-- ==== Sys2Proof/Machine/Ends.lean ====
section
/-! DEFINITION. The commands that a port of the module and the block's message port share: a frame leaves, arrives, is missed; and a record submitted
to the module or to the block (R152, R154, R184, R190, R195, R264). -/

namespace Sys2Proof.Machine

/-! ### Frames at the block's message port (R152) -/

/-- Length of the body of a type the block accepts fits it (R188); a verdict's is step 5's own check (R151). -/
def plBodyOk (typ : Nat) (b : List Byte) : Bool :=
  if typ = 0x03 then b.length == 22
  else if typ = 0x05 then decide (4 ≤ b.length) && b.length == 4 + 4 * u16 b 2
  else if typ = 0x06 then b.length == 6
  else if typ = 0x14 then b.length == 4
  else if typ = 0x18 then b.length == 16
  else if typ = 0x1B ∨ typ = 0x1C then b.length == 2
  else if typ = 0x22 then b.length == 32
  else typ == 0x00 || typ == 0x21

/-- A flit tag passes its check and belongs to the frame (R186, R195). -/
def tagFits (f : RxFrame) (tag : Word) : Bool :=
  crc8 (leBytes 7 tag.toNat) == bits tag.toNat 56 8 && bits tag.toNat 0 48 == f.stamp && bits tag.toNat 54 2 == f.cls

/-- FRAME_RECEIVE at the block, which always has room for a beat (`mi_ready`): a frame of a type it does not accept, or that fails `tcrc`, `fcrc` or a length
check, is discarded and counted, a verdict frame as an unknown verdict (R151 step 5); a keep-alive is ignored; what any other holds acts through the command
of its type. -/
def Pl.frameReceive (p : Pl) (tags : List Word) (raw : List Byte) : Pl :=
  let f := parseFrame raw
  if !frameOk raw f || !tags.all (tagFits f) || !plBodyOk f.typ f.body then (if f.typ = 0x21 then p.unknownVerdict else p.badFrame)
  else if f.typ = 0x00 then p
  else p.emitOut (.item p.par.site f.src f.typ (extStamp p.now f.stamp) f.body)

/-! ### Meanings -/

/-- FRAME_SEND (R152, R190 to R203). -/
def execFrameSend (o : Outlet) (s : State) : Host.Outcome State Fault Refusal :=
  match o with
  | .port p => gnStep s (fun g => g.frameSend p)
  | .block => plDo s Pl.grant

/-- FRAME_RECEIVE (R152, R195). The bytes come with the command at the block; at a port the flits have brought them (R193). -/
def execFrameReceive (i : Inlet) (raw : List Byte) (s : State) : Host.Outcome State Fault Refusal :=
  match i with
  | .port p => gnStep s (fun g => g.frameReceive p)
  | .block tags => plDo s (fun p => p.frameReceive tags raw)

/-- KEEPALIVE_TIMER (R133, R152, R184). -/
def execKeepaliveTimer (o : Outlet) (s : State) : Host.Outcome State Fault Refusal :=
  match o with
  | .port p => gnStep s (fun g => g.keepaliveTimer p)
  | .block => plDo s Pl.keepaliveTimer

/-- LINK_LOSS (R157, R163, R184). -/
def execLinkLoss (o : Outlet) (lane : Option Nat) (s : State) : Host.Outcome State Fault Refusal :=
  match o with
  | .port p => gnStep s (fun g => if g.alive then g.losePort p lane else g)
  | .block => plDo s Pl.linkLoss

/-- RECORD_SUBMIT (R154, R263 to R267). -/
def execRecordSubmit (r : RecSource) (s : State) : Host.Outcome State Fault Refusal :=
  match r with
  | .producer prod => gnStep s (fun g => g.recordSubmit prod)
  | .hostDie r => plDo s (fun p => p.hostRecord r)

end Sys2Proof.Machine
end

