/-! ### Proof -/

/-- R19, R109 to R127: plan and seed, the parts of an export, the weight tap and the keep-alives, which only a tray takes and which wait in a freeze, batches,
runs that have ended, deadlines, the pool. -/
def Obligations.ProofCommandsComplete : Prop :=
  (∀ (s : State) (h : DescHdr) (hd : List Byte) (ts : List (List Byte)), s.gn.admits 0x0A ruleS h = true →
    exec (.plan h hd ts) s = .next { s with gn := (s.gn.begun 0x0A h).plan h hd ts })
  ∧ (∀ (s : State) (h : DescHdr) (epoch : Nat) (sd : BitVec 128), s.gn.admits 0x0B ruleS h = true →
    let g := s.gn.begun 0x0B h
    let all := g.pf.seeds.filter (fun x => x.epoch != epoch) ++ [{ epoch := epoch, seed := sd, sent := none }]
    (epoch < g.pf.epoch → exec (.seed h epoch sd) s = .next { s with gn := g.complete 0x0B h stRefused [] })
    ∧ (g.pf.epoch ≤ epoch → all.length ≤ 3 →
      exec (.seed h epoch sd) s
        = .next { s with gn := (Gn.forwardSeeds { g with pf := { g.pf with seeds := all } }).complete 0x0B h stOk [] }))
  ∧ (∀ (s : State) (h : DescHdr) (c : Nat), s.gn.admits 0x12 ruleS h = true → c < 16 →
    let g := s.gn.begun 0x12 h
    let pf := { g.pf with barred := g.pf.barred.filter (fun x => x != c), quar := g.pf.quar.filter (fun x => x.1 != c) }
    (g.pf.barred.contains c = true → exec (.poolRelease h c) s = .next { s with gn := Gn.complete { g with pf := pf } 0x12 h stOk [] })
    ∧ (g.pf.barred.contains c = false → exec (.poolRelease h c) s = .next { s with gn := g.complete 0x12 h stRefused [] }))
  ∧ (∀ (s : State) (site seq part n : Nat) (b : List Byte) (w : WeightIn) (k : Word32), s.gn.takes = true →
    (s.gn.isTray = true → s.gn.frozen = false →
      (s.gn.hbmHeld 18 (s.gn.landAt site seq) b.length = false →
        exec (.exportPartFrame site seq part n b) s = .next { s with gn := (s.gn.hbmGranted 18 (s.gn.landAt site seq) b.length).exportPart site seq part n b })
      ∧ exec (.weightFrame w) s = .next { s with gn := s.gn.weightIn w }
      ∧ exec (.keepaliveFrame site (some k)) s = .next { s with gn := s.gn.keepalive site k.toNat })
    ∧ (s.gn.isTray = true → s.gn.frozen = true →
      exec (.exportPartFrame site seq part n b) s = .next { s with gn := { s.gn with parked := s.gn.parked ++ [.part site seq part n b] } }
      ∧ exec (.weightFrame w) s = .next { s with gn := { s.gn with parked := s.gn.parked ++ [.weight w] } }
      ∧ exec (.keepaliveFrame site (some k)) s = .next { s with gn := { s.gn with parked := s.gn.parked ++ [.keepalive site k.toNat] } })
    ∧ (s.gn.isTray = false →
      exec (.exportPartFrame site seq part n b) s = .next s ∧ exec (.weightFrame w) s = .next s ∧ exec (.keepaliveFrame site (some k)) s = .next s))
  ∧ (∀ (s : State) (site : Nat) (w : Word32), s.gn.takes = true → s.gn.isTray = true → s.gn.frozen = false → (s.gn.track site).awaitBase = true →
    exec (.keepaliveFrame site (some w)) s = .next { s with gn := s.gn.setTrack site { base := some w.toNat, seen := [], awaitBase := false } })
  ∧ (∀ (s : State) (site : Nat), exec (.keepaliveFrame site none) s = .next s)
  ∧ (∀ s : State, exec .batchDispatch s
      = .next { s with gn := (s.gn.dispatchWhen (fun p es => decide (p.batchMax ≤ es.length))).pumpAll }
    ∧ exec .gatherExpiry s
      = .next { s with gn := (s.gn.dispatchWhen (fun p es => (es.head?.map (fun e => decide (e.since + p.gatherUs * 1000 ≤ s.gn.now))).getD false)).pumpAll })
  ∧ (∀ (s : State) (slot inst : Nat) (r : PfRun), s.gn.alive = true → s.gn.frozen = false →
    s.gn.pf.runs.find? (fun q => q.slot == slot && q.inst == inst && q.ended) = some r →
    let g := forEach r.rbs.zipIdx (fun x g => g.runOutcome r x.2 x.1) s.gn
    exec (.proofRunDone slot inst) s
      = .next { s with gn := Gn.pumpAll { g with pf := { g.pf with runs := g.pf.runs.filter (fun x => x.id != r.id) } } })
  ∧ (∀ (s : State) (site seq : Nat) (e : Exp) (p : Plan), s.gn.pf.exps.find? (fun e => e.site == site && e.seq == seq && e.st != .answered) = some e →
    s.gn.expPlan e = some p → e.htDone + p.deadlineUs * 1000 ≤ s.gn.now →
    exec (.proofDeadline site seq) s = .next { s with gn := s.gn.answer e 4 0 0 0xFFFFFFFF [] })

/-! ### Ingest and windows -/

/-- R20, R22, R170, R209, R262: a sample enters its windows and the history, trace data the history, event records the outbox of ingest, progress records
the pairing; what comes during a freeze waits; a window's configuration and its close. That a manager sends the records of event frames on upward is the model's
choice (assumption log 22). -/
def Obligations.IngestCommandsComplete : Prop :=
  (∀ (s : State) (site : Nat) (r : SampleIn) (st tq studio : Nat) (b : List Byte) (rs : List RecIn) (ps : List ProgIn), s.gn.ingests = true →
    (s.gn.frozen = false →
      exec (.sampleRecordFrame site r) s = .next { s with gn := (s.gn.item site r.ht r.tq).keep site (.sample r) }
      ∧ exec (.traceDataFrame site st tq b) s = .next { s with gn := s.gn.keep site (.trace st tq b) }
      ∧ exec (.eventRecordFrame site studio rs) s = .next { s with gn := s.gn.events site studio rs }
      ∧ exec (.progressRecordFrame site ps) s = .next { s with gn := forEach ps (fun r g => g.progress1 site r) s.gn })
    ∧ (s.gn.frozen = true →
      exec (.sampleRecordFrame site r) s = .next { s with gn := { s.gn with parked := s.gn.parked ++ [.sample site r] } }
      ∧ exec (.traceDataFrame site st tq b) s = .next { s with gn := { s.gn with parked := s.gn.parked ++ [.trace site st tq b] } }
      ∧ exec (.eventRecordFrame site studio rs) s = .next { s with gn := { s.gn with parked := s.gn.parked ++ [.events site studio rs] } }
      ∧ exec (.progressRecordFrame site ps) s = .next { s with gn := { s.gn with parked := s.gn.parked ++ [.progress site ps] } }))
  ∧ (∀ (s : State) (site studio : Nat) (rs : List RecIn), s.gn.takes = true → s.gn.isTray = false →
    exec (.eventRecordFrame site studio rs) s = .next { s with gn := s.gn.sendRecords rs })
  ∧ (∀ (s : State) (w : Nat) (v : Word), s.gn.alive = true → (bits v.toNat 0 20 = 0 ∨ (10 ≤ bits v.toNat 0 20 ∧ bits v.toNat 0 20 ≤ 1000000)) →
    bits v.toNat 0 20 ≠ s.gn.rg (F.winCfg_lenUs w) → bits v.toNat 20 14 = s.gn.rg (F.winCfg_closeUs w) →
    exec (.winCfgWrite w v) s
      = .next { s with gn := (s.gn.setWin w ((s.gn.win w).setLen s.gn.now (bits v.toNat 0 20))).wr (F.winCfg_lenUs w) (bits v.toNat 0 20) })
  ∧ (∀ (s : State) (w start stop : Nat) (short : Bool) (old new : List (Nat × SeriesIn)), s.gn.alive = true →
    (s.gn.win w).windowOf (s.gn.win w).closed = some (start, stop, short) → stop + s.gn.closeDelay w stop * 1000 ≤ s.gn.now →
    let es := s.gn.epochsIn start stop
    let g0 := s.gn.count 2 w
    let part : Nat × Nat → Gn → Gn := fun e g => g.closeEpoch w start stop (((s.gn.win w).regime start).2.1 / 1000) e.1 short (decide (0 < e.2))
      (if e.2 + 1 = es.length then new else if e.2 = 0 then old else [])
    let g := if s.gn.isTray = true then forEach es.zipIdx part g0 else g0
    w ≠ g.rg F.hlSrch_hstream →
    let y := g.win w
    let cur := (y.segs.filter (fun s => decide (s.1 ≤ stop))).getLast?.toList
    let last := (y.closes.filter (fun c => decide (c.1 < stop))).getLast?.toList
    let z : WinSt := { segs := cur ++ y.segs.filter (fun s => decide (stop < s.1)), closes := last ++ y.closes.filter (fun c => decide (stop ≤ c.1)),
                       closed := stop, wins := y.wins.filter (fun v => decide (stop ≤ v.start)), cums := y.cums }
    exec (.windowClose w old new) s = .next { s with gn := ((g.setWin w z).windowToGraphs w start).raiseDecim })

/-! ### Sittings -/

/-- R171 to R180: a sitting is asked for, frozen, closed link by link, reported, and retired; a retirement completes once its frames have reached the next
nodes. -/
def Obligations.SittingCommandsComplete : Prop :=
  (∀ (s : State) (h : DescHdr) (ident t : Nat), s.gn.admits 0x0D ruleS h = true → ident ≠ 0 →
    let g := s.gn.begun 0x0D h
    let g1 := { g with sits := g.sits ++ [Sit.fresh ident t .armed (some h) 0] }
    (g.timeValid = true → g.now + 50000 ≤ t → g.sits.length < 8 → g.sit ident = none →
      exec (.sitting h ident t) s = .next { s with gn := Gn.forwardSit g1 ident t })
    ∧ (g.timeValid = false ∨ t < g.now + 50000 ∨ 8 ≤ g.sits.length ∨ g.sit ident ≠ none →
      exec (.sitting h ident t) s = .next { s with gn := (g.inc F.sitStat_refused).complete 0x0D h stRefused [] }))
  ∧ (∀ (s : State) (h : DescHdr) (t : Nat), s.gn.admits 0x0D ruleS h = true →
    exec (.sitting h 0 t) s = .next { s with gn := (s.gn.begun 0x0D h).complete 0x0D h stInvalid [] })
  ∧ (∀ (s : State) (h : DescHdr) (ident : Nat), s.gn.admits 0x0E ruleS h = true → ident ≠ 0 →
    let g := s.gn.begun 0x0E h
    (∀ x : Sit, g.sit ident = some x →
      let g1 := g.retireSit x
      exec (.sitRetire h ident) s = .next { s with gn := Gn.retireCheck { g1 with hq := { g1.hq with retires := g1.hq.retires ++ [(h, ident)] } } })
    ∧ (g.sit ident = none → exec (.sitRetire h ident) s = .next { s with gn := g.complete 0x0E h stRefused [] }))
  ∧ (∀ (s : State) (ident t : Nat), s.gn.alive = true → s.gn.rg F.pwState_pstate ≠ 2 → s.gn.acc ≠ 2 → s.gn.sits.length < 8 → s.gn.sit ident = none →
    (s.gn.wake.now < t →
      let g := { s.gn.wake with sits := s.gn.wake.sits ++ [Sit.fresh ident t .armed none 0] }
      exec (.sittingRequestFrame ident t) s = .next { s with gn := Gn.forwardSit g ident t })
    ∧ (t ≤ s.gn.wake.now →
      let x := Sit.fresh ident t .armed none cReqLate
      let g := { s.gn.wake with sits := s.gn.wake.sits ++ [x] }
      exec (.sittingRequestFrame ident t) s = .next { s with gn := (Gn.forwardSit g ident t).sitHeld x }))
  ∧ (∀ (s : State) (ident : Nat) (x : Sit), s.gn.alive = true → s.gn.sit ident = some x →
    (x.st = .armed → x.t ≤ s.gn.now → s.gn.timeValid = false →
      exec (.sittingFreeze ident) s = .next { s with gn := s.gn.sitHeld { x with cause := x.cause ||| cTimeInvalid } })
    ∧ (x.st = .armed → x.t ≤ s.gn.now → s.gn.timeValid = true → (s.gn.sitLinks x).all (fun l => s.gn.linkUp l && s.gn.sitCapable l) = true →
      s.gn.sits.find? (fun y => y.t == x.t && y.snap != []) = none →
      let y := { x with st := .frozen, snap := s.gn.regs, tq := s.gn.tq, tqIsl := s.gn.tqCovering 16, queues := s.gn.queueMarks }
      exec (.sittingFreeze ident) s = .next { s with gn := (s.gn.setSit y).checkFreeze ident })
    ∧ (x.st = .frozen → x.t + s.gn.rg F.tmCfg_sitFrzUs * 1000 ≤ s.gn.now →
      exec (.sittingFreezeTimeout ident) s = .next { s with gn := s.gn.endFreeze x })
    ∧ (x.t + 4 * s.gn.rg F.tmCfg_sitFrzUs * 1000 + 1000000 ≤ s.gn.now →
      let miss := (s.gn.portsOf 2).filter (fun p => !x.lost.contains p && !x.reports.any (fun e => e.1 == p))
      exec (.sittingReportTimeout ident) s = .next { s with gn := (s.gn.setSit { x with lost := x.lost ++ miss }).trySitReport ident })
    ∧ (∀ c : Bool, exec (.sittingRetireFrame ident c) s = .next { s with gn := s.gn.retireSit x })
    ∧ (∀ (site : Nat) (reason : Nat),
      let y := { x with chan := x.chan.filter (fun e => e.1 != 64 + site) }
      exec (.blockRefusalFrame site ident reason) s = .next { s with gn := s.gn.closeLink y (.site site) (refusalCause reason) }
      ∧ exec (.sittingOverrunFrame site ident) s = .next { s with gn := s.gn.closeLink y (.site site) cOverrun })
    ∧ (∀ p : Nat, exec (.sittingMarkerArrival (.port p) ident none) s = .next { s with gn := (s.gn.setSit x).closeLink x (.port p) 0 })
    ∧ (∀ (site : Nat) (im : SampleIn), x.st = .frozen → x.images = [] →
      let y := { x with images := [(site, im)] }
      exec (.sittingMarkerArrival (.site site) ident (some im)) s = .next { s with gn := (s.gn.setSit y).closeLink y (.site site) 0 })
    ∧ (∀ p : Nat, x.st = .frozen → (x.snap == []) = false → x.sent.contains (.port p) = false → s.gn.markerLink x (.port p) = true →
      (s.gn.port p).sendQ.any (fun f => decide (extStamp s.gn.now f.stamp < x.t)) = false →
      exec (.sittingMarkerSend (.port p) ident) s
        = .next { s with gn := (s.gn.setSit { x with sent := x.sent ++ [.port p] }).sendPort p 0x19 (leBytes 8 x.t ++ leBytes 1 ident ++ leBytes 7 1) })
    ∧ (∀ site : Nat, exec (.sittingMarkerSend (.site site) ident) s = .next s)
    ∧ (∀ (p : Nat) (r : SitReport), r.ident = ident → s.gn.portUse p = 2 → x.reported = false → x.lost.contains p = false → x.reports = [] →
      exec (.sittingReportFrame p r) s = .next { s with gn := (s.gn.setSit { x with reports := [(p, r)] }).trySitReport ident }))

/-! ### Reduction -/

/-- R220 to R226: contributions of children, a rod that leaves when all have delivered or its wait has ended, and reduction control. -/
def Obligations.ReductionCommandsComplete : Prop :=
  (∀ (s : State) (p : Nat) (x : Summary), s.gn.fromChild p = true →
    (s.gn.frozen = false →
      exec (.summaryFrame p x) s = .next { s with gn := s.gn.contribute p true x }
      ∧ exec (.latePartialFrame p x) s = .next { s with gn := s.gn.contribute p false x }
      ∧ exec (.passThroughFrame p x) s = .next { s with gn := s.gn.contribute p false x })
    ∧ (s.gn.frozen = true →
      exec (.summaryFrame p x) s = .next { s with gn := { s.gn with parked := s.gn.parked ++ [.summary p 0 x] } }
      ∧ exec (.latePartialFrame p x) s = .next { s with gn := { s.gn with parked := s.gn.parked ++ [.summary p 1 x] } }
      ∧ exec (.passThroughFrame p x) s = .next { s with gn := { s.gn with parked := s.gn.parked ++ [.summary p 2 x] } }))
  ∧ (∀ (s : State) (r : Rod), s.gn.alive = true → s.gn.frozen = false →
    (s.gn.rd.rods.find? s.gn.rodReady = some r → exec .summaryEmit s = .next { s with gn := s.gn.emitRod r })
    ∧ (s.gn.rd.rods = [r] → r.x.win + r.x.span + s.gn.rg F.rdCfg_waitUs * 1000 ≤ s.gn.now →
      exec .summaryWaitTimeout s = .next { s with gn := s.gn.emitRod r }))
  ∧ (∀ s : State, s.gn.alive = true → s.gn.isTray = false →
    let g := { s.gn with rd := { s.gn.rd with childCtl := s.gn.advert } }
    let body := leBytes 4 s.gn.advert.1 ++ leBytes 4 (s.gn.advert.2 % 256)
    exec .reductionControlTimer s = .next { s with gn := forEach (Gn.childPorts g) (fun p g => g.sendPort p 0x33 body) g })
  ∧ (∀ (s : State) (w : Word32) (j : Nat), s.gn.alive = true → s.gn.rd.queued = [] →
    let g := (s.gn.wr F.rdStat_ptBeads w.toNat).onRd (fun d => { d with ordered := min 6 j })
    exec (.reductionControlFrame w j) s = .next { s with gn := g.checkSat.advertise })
● ● ● ●
Exercise directions
From the first line of the listing above to the line with "crc8 (leBytes 7", please transcribe each line exactly, both ends included, and nothing beyond that.

Your response
-- ==== Sys2Proof/Machine/Ends.lean ====
section
/-! DEFINITION. The commands that a port of the module and the block's message port share: a frame leaves, arrives, is missed; and a record submitted
to the module or to the block (R152, R154, R184, R190, R195, R264). -/

namespace Sys2Proof.Machine

/-! ### Frames at the block's message port (R152) -/

/-- Length of the body of a type the block accepts fits it (R188); a verdict's is step 5's own check (R151). -/
def plBodyOk (typ : Nat) (b : List Byte) : Bool :=
  if typ = 0x03 then b.length == 22
  else if typ = 0x05 then decide (4 ≤ b.length) && b.length == 4 + 4 * u16 b 2
  else if typ = 0x06 then b.length == 6
  else if typ = 0x14 then b.length == 4
  else if typ = 0x18 then b.length == 16
  else if typ = 0x1B ∨ typ = 0x1C then b.length == 2
  else if typ = 0x22 then b.length == 32
  else typ == 0x00 || typ == 0x21

/-- A flit tag passes its check and belongs to the frame (R186, R195). -/
def tagFits (f : RxFrame) (tag : Word) : Bool :=
  crc8 (leBytes 7 tag.toNat) == bits tag.toNat 56 8 && bits tag.toNat 0 48 == f.stamp && bits tag.toNat 54 2 == f.cls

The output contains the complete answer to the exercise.